_Data for this task_

theorem bindZone_kept {K J : Bool} {c₀ : State} {s : State} (d : Nat) (nsid : Nat) (i : Nat) (z : Zone) (hk : Kept K J c₀ s) : KeptFst K J c₀ (bindZone s d nsid i z) := by
  unfold bindZone
  repeat' (first | with_reducible exact hk | with_reducible assumption | with_reducible refine Kept.of_some_fst ?_ (by assumption) | with_reducible apply bindSet_kept | with_reducible apply KeptFst.some | with_reducible apply KeptFst.none | with_reducible apply KeptFst.map | intro _ | extract_lets | fail_if_no_progress with_reducible refine Kept.upd ?_ rfl rfl rfl | split)

theorem toErase_kept {K J : Bool} {c₀ : State} {s : State} (k : Nat) (hk : Kept K J c₀ s) : Kept K J c₀ (toErase s k) := by
  unfold toErase
  repeat' (first | with_reducible exact hk | with_reducible assumption | with_reducible apply setBset_kept | with_reducible apply Kept.ite | intro _ | extract_lets | fail_if_no_progress with_reducible refine Kept.upd ?_ rfl rfl rfl)

theorem toEraseAll_kept {K J : Bool} {c₀ : State} {s : State} (k : Nat) (hk : Kept K J c₀ s) : Kept K J c₀ (toEraseAll s k) := by
  unfold toEraseAll
  repeat' (first | with_reducible exact hk | with_reducible assumption | with_reducible apply toErase_kept | with_reducible apply Kept.foldl)

theorem continueIn_kept {K J : Bool} {c₀ : State} {s : State} (k : Nat) (c : Nat) (first : Nat) (hk : Kept K J c₀ s) : Kept K J c₀ (continueIn s k c first) := by
  unfold continueIn
  repeat' (first | with_reducible exact hk | with_reducible assumption | with_reducible apply setBset_kept | with_reducible apply bindSet_kept)

theorem retireNs_kept {K J : Bool} {c₀ : State} {s : State} (nsid : Nat) (hk : Kept K J c₀ s) : Kept K J c₀ (retireNs s nsid) := by
  unfold retireNs
  repeat' (first | with_reducible exact hk | with_reducible assumption | with_reducible apply retire_kept | with_reducible apply Kept.foldl | with_reducible apply Kept.foldl_fst | with_reducible apply Kept.foldl_snd | intro _ | extract_lets | split)

theorem takeRows_kept {K J : Bool} {c₀ : State} {s : State} (g : Nat) (log : Bool) (n : Nat) (hk : Kept K J c₀ s) : KeptFst K J c₀ (takeRows s g log n) := by
  unfold takeRows
  repeat' (first | with_reducible exact hk | with_reducible assumption | with_reducible refine Kept.of_some_fst ?_ (by assumption) | with_reducible apply KeptFst.some | with_reducible apply KeptFst.none | with_reducible apply Kept.ite | with_reducible apply KeptFst.ite | with_reducible apply KeptFst.map | intro _ | extract_lets | fail_if_no_progress with_reducible refine Kept.upd ?_ rfl rfl rfl | split)

theorem rowPlace_kept {K J : Bool} {c₀ : State} {s : State} (g : Nat) (x : Option Nat) (hk : Kept K J c₀ s) : KeptFst K J c₀ (rowPlace s g x) := by
  unfold rowPlace
  repeat' (first | with_reducible exact hk | with_reducible assumption | with_reducible apply takeRows_kept | with_reducible apply setGrp_kept | with_reducible apply KeptFst.some | with_reducible apply KeptFst.none | with_reducible apply Kept.ite | with_reducible apply KeptFst.ite | with_reducible apply KeptFst.map | intro _ | extract_lets | fail_if_no_progress with_reducible refine Kept.upd ?_ rfl rfl rfl | split)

_Work task_
Lines holding "toEraseAll": copy each one from the records above.

_Reply to the task_
theorem toEraseAll_kept {K J : Bool} {c₀ : State} {s : State} (k : Nat) (hk : Kept K J c₀ s) : Kept K J c₀ (toEraseAll s k) := by
  unfold toEraseAll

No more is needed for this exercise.